Overview of a Directors’ Resolution to Adopt Share Option Plan

A Directors’ Resolution to Adopt Share Option Plan is a resolution by the directors of a company to approve the adoption of an Employee Share Option Plan (ESOP).

What is a Directors’ Resolution to Adopt Share Option Plan?

This is a resolution by the directors of a company to approve the adoption of an Employee Share Option Plan (ESOP).

When do you use a Directors’ Resolution to Adopt Share Option Plan?

When a company decides to incentivize its employees by allowing their participation in stock options or share options, it creates an Employee Share Option Plan (ESOP).

Essentially, this is to lay out the terms and conditions under which an employee can get such share options. Also, what such share options will constitute.

The Board of Directors of the company plan (ESOP) first approves and then presents to the shareholders for their approval. The Shareholders of the company then give the final approval to the Plan to be adopted by the company. This approval and adoption by the directors are made effective through a Directors’ Resolution, which is when this document is used.

How to use a Directors’ Resolution to Adopt Share Option Plan?

There are two options:

    • if a meeting of the board of directors is convened to adopt the share option plan, use a Board Minutes to adopt share option plan; or
    • if the board resolution will be passed by way of a written resolution, use a Board Resolution to adopt share option plan.

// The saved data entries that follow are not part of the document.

-- ==== Sys2Proof/Laws/PerInstr.lean ====
section
/-! SUPPORT. One lemma for each command: what well-formedness says of its sequence number and of the data it carries. -/
namespace Sys2Proof.Laws.Shape

/-- The sequence number by which a command of the module's own engines names a command of a queue (R171). -/
def seqOf : Instr → Option Nat
  | .deadlineMiss _ _ n => some n
  | .launchAt _ _ n => some n
  | .preemptionStop _ _ n => some n
  | .commandCompletion _ _ n => some n
  | .gemm _ _ n _ => some n
  | .vop _ _ n _ => some n
  | .conv _ _ n _ => some n
  | .pool _ _ n _ => some n
  | .crop _ _ n _ => some n
  | .s2d _ _ n _ => some n
  | .d2s _ _ n _ => some n
  | .frc _ _ n _ => some n
  | .qscan _ _ n => some n
  | .qconv _ _ n => some n
  | .adapt _ _ n _ => some n
  | .pump _ _ n => some n
  | .fill _ _ n => some n
  | .copy _ _ n => some n
  | .hint _ _ n => some n
  | .wait _ _ n => some n
  | .signalAdd _ _ n => some n
  | .signalRemote _ _ n => some n
  | .signalWrite _ _ n => some n
  | .fence _ _ n => some n
  | .save _ _ n => some n
  | .load _ _ n => some n
  | .rstep _ _ n _ => some n
  | .lstep _ _ n _ => some n
  | .feat _ _ n _ => some n
  | .streamGroup _ _ n => some n
  | .streamOpen _ _ n => some n
  | .streamPause _ _ n => some n
  | .streamResume _ _ n => some n
  | .streamPark _ _ n => some n
  | .streamReset _ _ n => some n
  | .streamExport _ _ n => some n
  | .streamImport _ _ n => some n
  | .streamClose _ _ n => some n
  | .attnStepFinish _ _ n _ => some n
  | .attnStepNodes _ _ n _ => some n
  | .attnStepCombine _ _ n _ => some n
  | .heap _ _ n => some n
  | .seqOpen _ _ n => some n
  | .seqClose _ _ n => some n
  | .pin _ _ n => some n
  | .unpin _ _ n => some n
  | .trim _ _ n => some n
  | .hintActivate _ n => some n
  | .hintExpire _ n => some n
  | _ => none

/-- How many bytes a command carries, and how many one of its kind may carry. -/
def dataOf : Instr → Option (Nat × Nat)
  | .bar2Write _ _ data => some (data.length, 274877906944)
  | .mbxSlotWrite _ _ _ data => some (data.length, 1024)
  | .siphonWrite m => some (m.payload.length, 4096)
  | .siphonReadReq m => some (m.payload.length, 4096)
  | .siphonReadData m => some (m.payload.length, 4096)
  | .siphonRegister m => some (m.payload.length, 4096)
  | .siphonRegDone m => some (m.payload.length, 4096)
  | .siphonRelease m => some (m.payload.length, 4096)
  | .siphonSignal m => some (m.payload.length, 4096)
  | .siphonAck m => some (m.payload.length, 4096)
  | .siphonTime m _ _ => some (m.payload.length, 4096)
  | .siphonTimebase m => some (m.payload.length, 4096)
  | .siphonHeartbeat m => some (m.payload.length, 4096)
  | .siphonMirror m => some (m.payload.length, 4096)
  | .siphonRole m => some (m.payload.length, 4096)
  | _ => none

/-- A well-formed command's sequence number has 32 bits, and it carries no more data than its kind may. -/
def Statement (i : Instr) : Prop := i.wf = true → (∀ n, seqOf i = some n → n < 2 ^ 32) ∧ ∀ x, dataOf i = some x → x.1 ≤ x.2

/-- A command that names no sequence number and carries no data. -/
theorem of_none {i : Instr} (h1 : seqOf i = none) (h2 : dataOf i = none) : Statement i :=
  fun _ => ⟨fun _ e => (nomatch h1.symm.trans e), fun _ e => (nomatch h2.symm.trans e)⟩
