/-- What the clauses of PairsJoinAndPart ask of a state and operands can be met. -/
theorem wit_PairsJoinAndPart :
    (∃ (s : State) (p : Port) (i : SlotId) (r : PairId) (testOk : Bool), Asks s p i 6 .any ∧ (s.slot p i).pay 0 1 = 2 ∧ (s.slot p i).pay 1 1 = 0 ∧ (s.slot p i).modeBad 2 4 = [] ∧ (s.slot p i).pay 2 2 = r.val ∧ (s.pairs[r].state = .paired ∨ s.pairs[r].state = .leaving)) ∧
    (∃ (s : State) (p : Port) (i : SlotId) (r : PairId) (testOk : Bool), Asks s p i 6 .any ∧ (s.slot p i).pay 0 1 = 2 ∧ (s.slot p i).pay 1 1 = 0 ∧ (s.slot p i).modeBad 2 4 = [] ∧ (s.slot p i).pay 2 2 = r.val ∧ 
    let rest := s.pairs[r].state = .split ∨ s.pairs[r].state = .degraded
    (s.pairs[r].state = .testing ∨ s.pairs[r].state = .resync ∨ s.pairs[r].state = .entering ∨ (rest ∧ s.sys.die1 = false))) ∧
    (∃ (s : State) (p : Port) (i : SlotId) (r : PairId) (testOk : Bool), Asks s p i 6 .any ∧ (s.slot p i).pay 0 1 = 2 ∧ (s.slot p i).pay 1 1 = 0 ∧ (s.slot p i).modeBad 2 4 = [] ∧ (s.slot p i).pay 2 2 = r.val ∧ 
    let y := { s.pairs[r] with mainDie := if s.pairs[r].main then 1 else 0 }
    let main := y.mainClus r
    let chk := y.checker r
    let rest := s.pairs[r].state = .split ∨ s.pairs[r].state = .degraded
    rest ∧ s.sys.die1 = true ∧ (s.clusFenced main = true ∨ s.clusFenced chk = true)) ∧
    (∃ (s : State) (p : Port) (i : SlotId) (r : PairId) (testOk : Bool), Asks s p i 6 .any ∧ (s.slot p i).pay 0 1 = 2 ∧ (s.slot p i).pay 1 1 = 0 ∧ (s.slot p i).modeBad 2 4 = [] ∧ (s.slot p i).pay 2 2 = r.val ∧ 
    let y := { s.pairs[r] with mainDie := if s.pairs[r].main then 1 else 0 }
    let main := y.mainClus r
    let chk := y.checker r
    let rest := s.pairs[r].state = .split ∨ s.pairs[r].state = .degraded
    rest ∧ s.sys.die1 = true ∧ s.clusFenced main = false ∧ s.clusFenced chk = false ∧ (s.clusOwned chk = true ∨ s.saveAreaOk s.pairs[r] = false)) ∧
    (∃ (s : State) (p : Port) (i : SlotId) (r : PairId) (testOk : Bool), Asks s p i 6 .any ∧ (s.slot p i).pay 0 1 = 2 ∧ (s.slot p i).pay 1 1 = 0 ∧ (s.slot p i).modeBad 2 4 = [] ∧ (s.slot p i).pay 2 2 = r.val ∧ 
    let y := { s.pairs[r] with mainDie := if s.pairs[r].main then 1 else 0 }
    let main := y.mainClus r
    let chk := y.checker r
    let rest := s.pairs[r].state = .split ∨ s.pairs[r].state = .degraded
    let quiet := (∀ o ∈ s.ops, clusOfCore o.core ≠ main) ∧ (∀ c ∈ s.cmds, c.runsOn main = false) ∧
      ∀ w ∈ partsOfClus main, (s.wctl w).st ≠ .closing ∧ (s.wctl w).st ≠ .powering
    rest ∧ s.sys.die1 = true ∧ s.clusFenced main = false ∧ s.clusFenced chk = false ∧ s.clusOwned chk = false ∧ s.saveAreaOk s.pairs[r] = true ∧ ¬ quiet) ∧
    (∃ (s : State) (p : Port) (i : SlotId) (r : PairId) (testOk : Bool), Asks s p i 6 .any ∧ (s.slot p i).pay 0 1 = 2 ∧ (s.slot p i).pay 1 1 = 0 ∧ (s.slot p i).modeBad 2 4 = [] ∧ (s.slot p i).pay 2 2 = r.val ∧ 
    let y := { s.pairs[r] with mainDie := if s.pairs[r].main then 1 else 0 }
    let main := y.mainClus r
    let chk := y.checker r
    let rest := s.pairs[r].state = .split ∨ s.pairs[r].state = .degraded
    let quiet := (∀ o ∈ s.ops, clusOfCore o.core ≠ main) ∧ (∀ c ∈ s.cmds, c.runsOn main = false) ∧
      ∀ w ∈ partsOfClus main, (s.wctl w).st ≠ .closing ∧ (s.wctl w).st ≠ .powering
    rest ∧ s.sys.die1 = true ∧ s.clusFenced main = false ∧ s.clusFenced chk = false ∧ s.clusOwned chk = false ∧ s.saveAreaOk s.pairs[r] = true ∧ quiet ∧ testOk = true) ∧
    (∃ (s : State) (p : Port) (i : SlotId) (r : PairId) (testOk : Bool), Asks s p i 6 .any ∧ (s.slot p i).pay 0 1 = 2 ∧ (s.slot p i).pay 1 1 = 0 ∧ (s.slot p i).modeBad 2 4 = [] ∧ (s.slot p i).pay 2 2 = r.val ∧ 
    let y := { s.pairs[r] with mainDie := if s.pairs[r].main then 1 else 0 }
    let main := y.mainClus r
    let chk := y.checker r
    let rest := s.pairs[r].state = .split ∨ s.pairs[r].state = .degraded
    let quiet := (∀ o ∈ s.ops, clusOfCore o.core ≠ main) ∧ (∀ c ∈ s.cmds, c.runsOn main = false) ∧
      ∀ w ∈ partsOfClus main, (s.wctl w).st ≠ .closing ∧ (s.wctl w).st ≠ .powering
    rest ∧ s.sys.die1 = true ∧ s.clusFenced main = false ∧ s.clusFenced chk = false ∧ s.clusOwned chk = false ∧ s.saveAreaOk s.pairs[r] = true ∧ quiet ∧ testOk = false) ∧
    (∃ (s : State) (p : Port) (i : SlotId) (r : PairId), s.mailRuns p i 6 = true ∧ (s.slot p i).started = true ∧ (s.slot p i).orphaned = false ∧ (s.slot p i).pay 0 1 = 2 ∧ (s.slot p i).pay 1 1 = 0 ∧ (s.slot p i).pay 2 2 = r.val ∧ s.pairs[r].state = .entering ∧ s.clusQuiet (s.pairs[r].mainClus r) = true) ∧
    (∃ (s : State) (p : Port) (i : SlotId) (r : PairId), s.mailRuns p i 6 = true ∧ (s.slot p i).started = true ∧ (s.slot p i).orphaned = false ∧ (s.slot p i).pay 0 1 = 2 ∧ (s.slot p i).pay 1 1 = 0 ∧ (s.slot p i).pay 2 2 = r.val ∧ s.pairs[r].state = .entering ∧ s.clusQuiet (s.pairs[r].mainClus r) = false ∧ ∃ b : Bool, True) ∧
    (∃ (s : State) (p : Port) (i : SlotId) (r : PairId), Asks s p i 6 .any ∧ (s.slot p i).pay 0 1 = 2 ∧ (s.slot p i).pay 1 1 = 1 ∧ (s.slot p i).modeBad 2 4 = [] ∧ (s.slot p i).pay 2 2 = r.val ∧ s.pairs[r].state = .paired) ∧
    (∃ (s : State) (p : Port) (i : SlotId) (r : PairId), Asks s p i 6 .any ∧ (s.slot p i).pay 0 1 = 2 ∧ (s.slot p i).pay 1 1 = 1 ∧ (s.slot p i).modeBad 2 4 = [] ∧ (s.slot p i).pay 2 2 = r.val ∧ (s.pairs[r].state = .testing ∨ s.pairs[r].state = .resync)) ∧
    (∃ (s : State) (p : Port) (i : SlotId) (r : PairId), Asks s p i 6 .any ∧ (s.slot p i).pay 0 1 = 2 ∧ (s.slot p i).pay 1 1 = 1 ∧ (s.slot p i).modeBad 2 4 = [] ∧ (s.slot p i).pay 2 2 = r.val ∧ (s.pairs[r].state = .split ∨ s.pairs[r].state = .degraded)) ∧
    (∃ (s : State) (p : Port) (i : SlotId) (r : PairId), s.mailRuns p i 6 = true ∧ (s.slot p i).started = true ∧ (s.slot p i).orphaned = false ∧ (s.slot p i).pay 0 1 = 2 ∧ (s.slot p i).pay 1 1 = 1 ∧ (s.slot p i).pay 2 2 = r.val ∧ s.pairs[r].state = .leaving) :=
  ⟨⟨asking ({ up with pairs := up.pairs.set 0 { state := .paired } } : State) 6 0xFFFF ([2, 0, 0, 0] ++ repByte 4 0), .a, 0, 0, true, asks_of (by decide +kernel), (by decide +kernel)⟩,
   ⟨asking ({ up with pairs := up.pairs.set 0 { state := .testing } } : State) 6 0xFFFF ([2, 0, 0, 0] ++ repByte 4 0), .a, 0, 0, true, asks_of (by decide +kernel), (by dsimp only; decide +kernel)⟩,
   ⟨asking ({ up with pairs := up.pairs.set 0 { state := .split }, trb := { fenced := [⟨0, 0⟩] } } : State) 6 0xFFFF ([2, 0, 0, 0] ++ repByte 4 0), .a, 0, 0, true, asks_of (by decide +kernel), (by dsimp only; decide +kernel)⟩,
   ⟨asking ({ up with pairs := up.pairs.set 0 { main := true } } : State) 6 0xFFFF ([2, 0, 0, 0] ++ repByte 4 0), .a, 0, 0, true, asks_of (by decide +kernel), (by dsimp only; decide +kernel)⟩,
   ⟨asking ({ up with ops := [op0] } : State) 6 0xFFFF ([2, 0, 0, 0] ++ repByte 4 0), .a, 0, 0, true, asks_of (by decide +kernel), (by dsimp only; decide +kernel)⟩,
   ⟨asking up 6 0xFFFF ([2, 0, 0, 0] ++ repByte 4 0), .a, 0, 0, true, asks_of (by decide +kernel), (by dsimp only; decide +kernel)⟩,
   ⟨asking up 6 0xFFFF ([2, 0, 0, 0] ++ repByte 4 0), .a, 0, 0, false, asks_of (by decide +kernel), (by dsimp only; decide +kernel)⟩,
   ⟨{ ({ up with pairs := up.pairs.set 0 { state := .entering } } : State).setSlot .a 0 { slotOf 6 0xFFFF ([2, 0, 0, 0] ++ repByte 4 0) with started := true } with reqs := [(.a, 0)] }, .a, 0, 0, (by decide +kernel)⟩,
   ⟨{ ({ up with pairs := up.pairs.set 0 { state := .entering }, ops := [op0] } : State).setSlot .a 0 { slotOf 6 0xFFFF ([2, 0, 0, 0] ++ repByte 4 0) with started := true } with reqs := [(.a, 0)] }, .a, 0, 0, (by decide +kernel), (by decide +kernel), (by decide +kernel), (by decide +kernel), (by decide +kernel), (by decide +kernel), (by decide +kernel), (by decide +kernel), true, trivial⟩,
   ⟨asking ({ up with pairs := up.pairs.set 0 { state := .paired } } : State) 6 0xFFFF ([2, 1, 0, 0] ++ repByte 4 0), .a, 0, 0, asks_of (by decide +kernel), (by decide +kernel)⟩,
   ⟨asking ({ up with pairs := up.pairs.set 0 { state := .testing } } : State) 6 0xFFFF ([2, 1, 0, 0] ++ repByte 4 0), .a, 0, 0, asks_of (by decide +kernel), (by decide +kernel)⟩,
   ⟨asking up 6 0xFFFF ([2, 1, 0, 0] ++ repByte 4 0), .a, 0, 0, asks_of (by decide +kernel), (by decide +kernel)⟩,
   ⟨{ (({ up with pairs := up.pairs.set 0 { state := .leaving } } : State)).setSlot .a 0 { slotOf 6 0xFFFF ([2, 1, 0, 0] ++ repByte 4 0) with started := true } with reqs := [(.a, 0)] }, .a, 0, 0, (by decide +kernel)⟩⟩
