-- ==== Sys2Proof/Word.lean ====
section
/-! DEFINITION. Word.lean: the data the block moves (R8): bytes, 6-bit addresses, levels, and what the
host presents on the command port. -/

namespace Sys2Proof

/-- A byte (R8): the only datum the block moves (R54). -/
abbrev Byte := BitVec 8

/-- A RegisterAddress, `ADDR_W` = 6 bits (R7, R80). -/
abbrev Addr := BitVec 6

/-- A level, one bit (R8): `true` is 1. -/
abbrev Level := Bool

/-- What the host presents on the command port: the unit the block takes an instruction from.
`cmd3` is the command record of R88, whose data are in DBUF.
`hdr8` is the host's name for a record: the one whose bus operation has this header byte (the HDR8 rows,
R80 to R86) and this number of data bytes, which no header holds (R84). The block examines no header
(R86 c): such a word does what its record does. Log entry 11. -/
inductive PortWord where
  | cmd3 (op : BitVec 3) (addr : Addr) (len : Byte) (level : Level)
  | hdr8 (header : Byte) (len : Byte)
  deriving DecidableEq, Repr

end Sys2Proof
end

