-- ==== Sys2Proof/Config.lean ====
section
/-! DEFINITION. Config.lean: the parameters of R7, the constant inputs of R30, and the free values. -/

namespace Sys2Proof

/-- `POLL_LIMIT` (R7, R153): none, or an integer at least 1.
`bounded m` is the integer `m + 1`, so that the illegal bound 0 cannot be written (log entry 7). -/
inductive PollLimit where
  | unbounded
  | bounded (lessOne : Nat)
  deriving DecidableEq, Repr, Inhabited

/-- `COMPLETION_POLICY` (R7, R155). -/
inductive Policy where
  | signalPoll
  | fixedDelay
  deriving DecidableEq, Repr

/-- The BUS agent's answer to one exchange (R52): a received byte, or a fault. -/
inductive BusAnswer where
  | ok (received : Byte)
  | fault
  deriving DecidableEq, Repr, Inhabited

namespace Config

/-! The source's constants (R7). -/

/-- `ADDR_MASK`, R7. -/
def addrMask : Byte := 0x3F
/-- `FLAG_STROBE`, R7, R81. -/
def flagStrobe : Byte := 0x00
/-- `WRITE_BURST_FLAG`, R7, R81. -/
def writeBurstFlag : Byte := 0x40
/-- `READ_BURST_FLAG`, R7, R81. -/
def readBurstFlag : Byte := 0xC0
/-- `CONFIG_BASE`, R7. -/
def configBase : Addr := 0x00
/-- `POWER_TABLE_ADDRESS`, R7. -/
def powerTableAddress : Addr := 0x3E
/-- `FIFO_TX_ADDRESS`, R7. -/
def fifoTxAddress : Addr := 0x3F
/-- `TX_ADDRESS`, R7. -/
def txAddress : Addr := 0x35
/-- `IDLE_ADDRESS`, R7. -/
def idleAddress : Addr := 0x36
/-- `TX_STATUS_ADDRESS`, R7. -/
def txStatusAddress : Addr := 0x3A
/-- `TX_STATUS_MASK`, R7. -/
def txStatusMask : Byte := 0x7F
/-- `CFG_LEN`, R7. -/
def cfgLen : Byte := 47
/-- `PA_LEN`, R7. -/
def paLen : Byte := 8
/-- `PA0`, R7, R34. -/
def pa0 : Byte := 0xC0
/-- `DUMMY`, R7, R85. -/
def dummy : Byte := 0x00
/-- The number of bytes of DBUF and of RBUF, `PKT_MAX`, R7, R31, R32. -/
def bufLen : Nat := 255
/-- `COMPLETION_POLICY` of this hardware, R7, R155. -/
def completionPolicy : Policy := .signalPoll

/-! OPEN parameters (R7): constants with no body, so that nothing can be proved of their values.
State holds them as data; these are only what the reset state holds (log entry 6). -/

/-- `CFG[0..46]`, OPEN (R7, R33, N2). -/
opaque cfgTable : Vector Byte 47
/-- `IDLE_LEVEL`, OPEN (R7, R151, N14). -/
opaque idleLevel : Level
/-- `POLL_LIMIT`, OPEN (R7, R153, N8). -/
opaque pollLimit : PollLimit

/-! Free values: uninterpreted functions of the counter `draws` of State (log entry 4). -/

/-- The BUS agent's answer when State lists none (R5, R65). -/
opaque freeBus : Nat → BusAnswer
/-- A level of the completion line or of a synchronizer flip-flop that State does not list (R5, R151). -/
opaque freeLevel : Nat → Level
/-- A byte that holds no value: DBUF or RBUF never written (R31, R32, U9, U12). -/
opaque freeByte : Nat → Byte
/-- `txstat` after an abort (R27, R179, U8). -/
opaque freeTxstat : Nat → BitVec 7

end Config
end Sys2Proof
end

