-- ==== Sys2Proof/Machine/Flags.lean ====
section
/-! DEFINITION. Flags.lean: the conditions and codes the controller computes. -/

namespace Sys2Proof.Machine

/-- `ready` (R29): not a stored bit. -/
def State.ready (s : State) : Bool := s.ctl == .ready

/-- `busy` (R29). -/
def State.busy (s : State) : Bool := !s.ready

/-- The 3-bit code of a result (R90). -/
def RspKind.code : RspKind → BitVec 3
  | .ok => 0
  | .txIncomplete => 1
  | .timeout => 2
  | .busFault => 3
  | .cmdIllegal => 4

/-- `POLL_LIMIT` as the integer it is, if it is one (R153). -/
def pollBound : PollLimit → Option Nat
  | .unbounded => none
  | .bounded m => some (m + 1)

/-- The value an operation returns, from `ferr` (R110, phase `F_DESEL`). -/
def opResult (ferr : Bool) : Ret := if ferr then .busFault else .ok

/-- The masked status byte, `s & 0x7F = s[6:0]` (R136). -/
def maskStatus (status : Byte) : BitVec 7 := (status &&& Config.txStatusMask).setWidth 7

/-- The result of TX step 6: an equality with zero on 7 bits (R136). -/
def txResult (txstat : BitVec 7) : RspKind := if txstat = 0 then .ok else .txIncomplete

end Sys2Proof.Machine
end

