-- ==== Sys2Proof/Certificates/Slice0/Obligations.lean ====
section
/-! DEFINITION. Obligations.lean: the statements about the block. -/

open Sys2Proof Sys2Proof.Machine

/-! ## Encodings -/

/-- Decode and encode agree on every well-formed instruction (R80, R83, R88, R89). -/
def Obligations.DecodeUndoesEncode : Prop :=
  ∀ i : Instr, i.wf = true → decode (encode i) = i

/-- The instruction of a port word goes back to a word with the same command code, for a bus operation with
the same address, and for a burst with the same length (R88; the header form is the model's, log entry 11,
and so is the length 1 of every word of RD_TXSTATUS's header, log entry 26). -/
def Obligations.DecodedWordKeepsItsCode : Prop :=
  ∀ w : PortWord,
    (encode (decode w)).opField = w.opField ∧
    ((w.opField = 0b000#3 ∨ w.opField = 0b001#3 ∨ w.opField = 0b011#3) →
      (encode (decode w)).addrField = w.addrField) ∧
    ((w.opField = 0b001#3 ∨ w.opField = 0b011#3) → (encode (decode w)).lenField = w.lenField)

/-- Words written out from R83, R86, R88 and R89 decode to what they stand for. -/
def Obligations.WordsDecodeAsTheTableSays : Prop :=
  decode (.cmd3 0b000 0b110110 0 false) = .strobe 0x36 ∧
  decode (.cmd3 0b001 0b111111 4 false) = .wburst 0x3F 4 ∧
  decode (.cmd3 0b011 0b111010 1 false) = .rburst 0x3A 1 ∧
  decode (.cmd3 0b100 0 0 false) = .init ∧
  decode (.cmd3 0b101 0 255 false) = .tx 255 ∧
  decode (.cmd3 0b110 0 0 true) = .wait true ∧
  decode (.cmd3 0b010 0 0 false) = .cmdReserved010 ∧
  decode (.cmd3 0b111 0 0 false) = .cmdReserved111 ∧
  decode (.hdr8 0b00110110 0) = .sidle ∧
  decode (.hdr8 0b01111110 8) = .wrPatable 8 ∧
  decode (.hdr8 0b11111010 1) = .rdTxstatus ∧
  decode (.hdr8 0b10000000 0) = .hdrReserved 0

/-- R82: the framed byte, and its two fields, for every byte `a` and every flag of R81. -/
def Obligations.FrameMasksTheAddress : Prop :=
  ∀ a f : Byte, f = 0x00#8 ∨ f = 0x40#8 ∨ f = 0xC0#8 →
    frame a f = (a &&& 0x3F#8) ||| f ∧
    (frame a f).extractLsb' 6 2 = f.extractLsb' 6 2 ∧
    (frame a f).extractLsb' 0 6 = a.extractLsb' 0 6

/-- R86: (a) no bus operation the controller can ask for has a header with mode `0b10`, a byte from
`0x80` to `0xBF`; (b) every other byte is the header of some operation. -/
def Obligations.NoOperationHasAReservedHeader : Prop :=
  (∀ (s : State) (o : OpArgs), opArgs s = some o →
    headerMode (loadOp o s).hdr ≠ 0b10#2 ∧
      ¬ (0x80 ≤ (loadOp o s).hdr.toNat ∧ (loadOp o s).hdr.toNat ≤ 0xBF)) ∧
  ∀ h : Byte, h.toNat < 0x80 ∨ 0xC0 ≤ h.toNat →
    ∃ (s : State) (o : OpArgs), opArgs s = some o ∧ (loadOp o s).hdr = h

What to include in the resolution?

  • Details of the meeting (if using Minutes);
  • Date of passing the resolution;
  • Purpose of the share option plan;
  • Class of shares to be issued under the plan;
  • Eligible grantees;
  • Maximum number of shares issuable upon exercise of all options; and
  • Validity of the share option plan.

Notes on signing

  • The Minutes of a General Meeting to Adopt Share Option Plan should be signed by the chairperson of the meeting.
  • The Written Resolution to Adopt Share Option Plan should be signed by all the directors.